Apple products are extremely popular, but the focus of an article by Christopher DeSousa in the Daily Finance was the company’s strategy to increase the popularity, and therefore the demand, for its stock. Apple has done this by hinting at new and potential disruptive products like the innovative iPhone and iPad have been. In addition, Apple is doing well in the industry with results reported in the article to be similar, but slightly higher than those in the same period one year ago. There is intense competition from China in the smartphone and other markets, and Samsung is one company which has its seen sales stagnating. Apple has had some setbacks, such as lower than expected average retails prices for iPhones. On the other hand, China may be where Apple is able to show the most growth in the future, so there is considerable uncertainty. If investors felt that Apple may feel similar impacts, they might not be as interested in investing in Apple stock. It is perhaps for this reason that Apple has chosen to make their stock offerings more attractive to investors by splitting stock, increasing its stock buyback and raising quarterly dividend by 8% with promises of further increases. This has the potential to increase the demand and shift the supply curve to the left in terms of supply and demand theory in economics.
Splitting stock does not involve an increase in value of the company or its profitability, however it has the capacity to increase demand by lowering the price (and the share value) which attracts investors in lower priced stock markets. The price of stock is more marketable, and the demand for the stock increases relative to the same supply. Stock splits are also a sign of higher expected earnings in the future due to growth. It does not change the value of the company or the stock itself, it is just breaking up existing stock values into smaller units of stock for offer. The result is upward movement on the existing demand curve to reflect the higher demand.
By adding $30 billion to its stock buyback program Apple ensured that it was increasing its own share at a rate of 150% of that previously. This is also a means of raising the value of stock by having less in circulation. By decreasing the supply, the relative demand is increased, putting upward pressure on price, which therefore rises. It may also increase earnings for each share, and speculation on this may further increase demand. The change in supply curve is represented by S2, which shows the decreased supply and therefore increased price with the same demand.
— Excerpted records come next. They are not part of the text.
-- ==== Sys2Proof/Machine/State.lean ====
section
/-! DEFINITION. The machine's state (spec/10_state.md): every field the spec gives each block, and the few the model
adds (marked MODEL). State is plain data. `State.reset` is the machine right after power-on (70_reset_and_hazards.md
R700, R702). -/

namespace Sys2Proof.Machine

/-- The stored flags of P (10_state.md R36). Bits 5 and 4 of the byte form are not stored. -/
structure Status where
  n : Bool
  v : Bool
  d : Bool
  i : Bool
  z : Bool
  c : Bool
deriving DecidableEq, Repr

/-- The CPU (R31 to R50). `sp` is the spec's S. -/
structure Cpu where
  a : Byte
  x : Byte
  y : Byte
  sp : Byte
  pc : Word
  p : Status
  /-- Set by a JAM opcode, cleared by reset only (R47). -/
  halted : Bool
  /-- CPU cycles consumed since power-on (R48). -/
  cycles : Nat
  /-- The IRQ input, level-sensitive (R49). No block drives it, and only machine reset changes it, to false
  (70_reset_and_hazards.md R702, log entry 14). -/
  irqLine : Bool
deriving DecidableEq, Repr

/-- The background pipeline (R55); `attr` is the spec's `bg.at`. -/
structure Background where
  nt : Byte
  attr : BitVec 2
  lo : Byte
  hi : Byte
  sLo : BitVec 16
  sHi : BitVec 16
  aLo : BitVec 16
  aHi : BitVec 16
deriving DecidableEq, Repr

/-- One sprite slot of the line being drawn (R56). -/
structure Slot where
  x : Byte
  attr : Byte
  lo : Byte
  hi : Byte
deriving DecidableEq, Repr

/-- The sprite line state (R56): `count` of the eight `slots` are in use. -/
structure SpriteLine where
  count : Nat
  slots : List Slot
  hasZero : Bool
deriving DecidableEq, Repr

/-- The PPU (R52 to R57). -/
structure Ppu where
  ctrl : Byte
  mask : Byte
  vblank : Bool
  sprite0Hit : Bool
  spriteOverflow : Bool
  oamAddr : Byte
  v : BitVec 15
  t : BitVec 15
  x : BitVec 3
  w : Bool
  readBuffer : Byte
  ioLatch : Byte
  nmiRequest : Bool
  /-- 256 bytes, 64 sprites of 4 (R53). -/
  oam : Memory 8
  /-- 32 cells of 6 bits (R53). -/
  palette : Memory 6
  /-- The two nametables, 2048 bytes (R53). -/
  ciram : Memory 8
  /-- 0..261 (R54). -/
  scanline : Nat
  /-- 0..340 (R54). -/
  dot : Nat
  /-- Frames completed (R54). -/
  frame : Nat
  bg : Background
  spr : SpriteLine
  /-- 240 x 256 cells of 9 bits, row by row (R57). -/
  frameBuffer : Memory 9
deriving DecidableEq, Repr

/-- The mappers of 51_cartridge.md R578: ids 0, 2 and 3. -/
inductive Mapper where
  | nrom
  | uxrom
  | cnrom
deriving DecidableEq, Repr

/-- The declared nametable arrangement (R58). -/
inductive Mirroring where
  | horizontal
  | vertical
  | fourScreen
deriving DecidableEq, Repr

/-- The cartridge (R58, R59). A ROM is its bytes and its bank count: `prgRom` has 16384 x `prgBanks` bytes and `chr`
8192 x `chrBanks`. -/
structure Cart where
  mapper : Mapper
  mirroring : Mirroring
  prgRom : Memory 8
  prgBanks : Nat
  chr : Memory 8
  chrBanks : Nat
  chrIsRam : Bool
  /-- 8192 bytes. -/
  prgRam : Memory 8
  /-- 2048 bytes, used under four-screen mirroring only. -/
  fsVram : Memory 8
  prgBank : Byte
  chrBank : Byte
deriving DecidableEq, Repr

/-- One controller port (R60): `cursor` is 0..8. -/
structure Controller where
  cursor : Nat
  strobe : Bool
deriving DecidableEq, Repr

/-- The Synchronizer (R61, R62). -/
structure Sync where
  /-- PPU dots owed and not yet stepped (R61). -/
  debt : Nat
  /-- The NMI edge the PPU reported (R62). -/
  nmiPending : Bool
  /-- MODEL: whether `run_frame` is between its opening drain and its `present` (log entry 10). -/
  inFrame : Bool
  /-- MODEL: the C of 53_synchronizer.md R638, the cycles reported to the Synchronizer (log entry 13). -/
  reported : Nat
  /-- MODEL: the `ppu_steps` of R638 (log entry 13). -/
  dots : Nat
deriving DecidableEq, Repr

/-- MODEL: the host's side of the interfaces of 00_scope.md R11 (log entries 7, 11 and 12). -/
structure HostPort where
  /-- How many `is_pressed` calls were made: the index of the next draw. -/
  draws : Nat
  /-- The reset button, looked at between frames. -/
  resetRequested : Bool
  /-- How many frames were handed to `present`. -/
  presented : Nat
  /-- The frame `present` was handed last. -/
  lastFrame : Memory 9
deriving DecidableEq, Repr

/-- The machine context that owns every block (00_scope.md R11). -/
structure State where
  cpu : Cpu
  ram : Memory 8
  ppu : Ppu
  cart : Cart
  ctl1 : Controller
  ctl2 : Controller
  sync : Sync
  host : HostPort
deriving DecidableEq, Repr

/-- The reasons a step can stop with a fault: NONE. No instruction and no access raises a trap (60_exceptions.md
R670), every bus access completes (20_memory.md R107) and every opcode is defined (30_encoding.md R170), so the
type has no constructor and no meaning can fault. -/
inductive Fault
deriving DecidableEq, Repr

/-- The reasons an instruction is refused. -/
inductive Refusal where
  /-- Raised by `exec` for an instruction that has no meaning yet; safe. No arm raises it. -/
  | notModelled (mnemonic : String)
deriving DecidableEq, Repr

/-- The CPU registers before the reset vector is read (R50, R47, R48, R49): PC is still 0. -/
def Cpu.powerOn : Cpu :=
  { a := 0x00, x := 0x00, y := 0x00, sp := 0xFD, pc := 0x0000
    p := { n := false, v := false, d := false, i := true, z := false, c := false }
    halted := false, cycles := 0, irqLine := false }

/-- The power-on column of R52 to R57, the three memories apart (R53), which are arguments. -/
def Ppu.powerOn (oam : Memory 8) (palette : Memory 6) (ciram : Memory 8) : Ppu :=
  { ctrl := 0x00, mask := 0x00, vblank := false, sprite0Hit := false, spriteOverflow := false
    oamAddr := 0x00, v := 0, t := 0, x := 0, w := false, readBuffer := 0x00, ioLatch := 0x00
    nmiRequest := false, oam := oam, palette := palette, ciram := ciram
    scanline := 0, dot := 0, frame := 0
    bg := { nt := 0, attr := 0, lo := 0, hi := 0, sLo := 0, sHi := 0, aLo := 0, aHi := 0 }
    spr := { count := 0, slots := List.replicate 8 { x := 0, attr := 0, lo := 0, hi := 0 }, hasZero := false }
    frameBuffer := [] }

/-- The cartridge of the smallest image `load` accepts, with every byte after the header's bank count 0: mapper 0, one
PRG bank, CHR RAM, horizontal mirroring (DESIGN CHOICE, unsafe, log entry 1). -/
def Cart.blank : Cart :=
  { mapper := .nrom, mirroring := .horizontal, prgRom := [], prgBanks := 1, chr := [], chrBanks := 1
    chrIsRam := true, prgRam := [], fsVram := [], prgBank := 0x00, chrBank := 0x00 }

/-- The machine right after power-on (R700, R702), with the blank cartridge and every power-on memory 0 (log entries
1 and 2). The reset vector of the blank cartridge is 0x0000, and the reset sequence counted 7 cycles (R662). -/
def State.reset : State :=
  { cpu := { Cpu.powerOn with pc := 0x0000, cycles := 7 }
    ram := []
    ppu := Ppu.powerOn [] [] []
    cart := Cart.blank
    ctl1 := { cursor := 0, strobe := false }
    ctl2 := { cursor := 0, strobe := false }
    sync := { debt := 0, nmiPending := false, inFrame := false, reported := 0, dots := 0 }
    host := { draws := 0, resetRequested := false, presented := 0, lastFrame := [] } }

end Sys2Proof.Machine
end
Apple has also increased the attractiveness of stock by increasing the dividend which is paid four times a year by 8%. Statements have been made that the value of the dividend will continue to increase in this manner. This increases potential earnings as well as the value of the stock for investors due to the higher potential return. As with splitting the stock, this causes movement left on the demand curve to a higher equilibrium price.
An important piece of information to note is that despite the movement of supply and demand, the company itself, and the value that it represents, has not changed. As DeSousa stated in the article, the “price-to-earnings, dividend yield, and equity market value remain unchanged” (DeSousa 2014, n.p.). Therefore, despite the price difference shown in X1 (market supply and demand for Apple stock without management’s strategy) and X2 which shows the shift given a reduction in supply, and despite upward and leftward movement up the existing demand curve with an increase in price, the company is not worth more; it is simply doing a better job of marketing shares in Apple.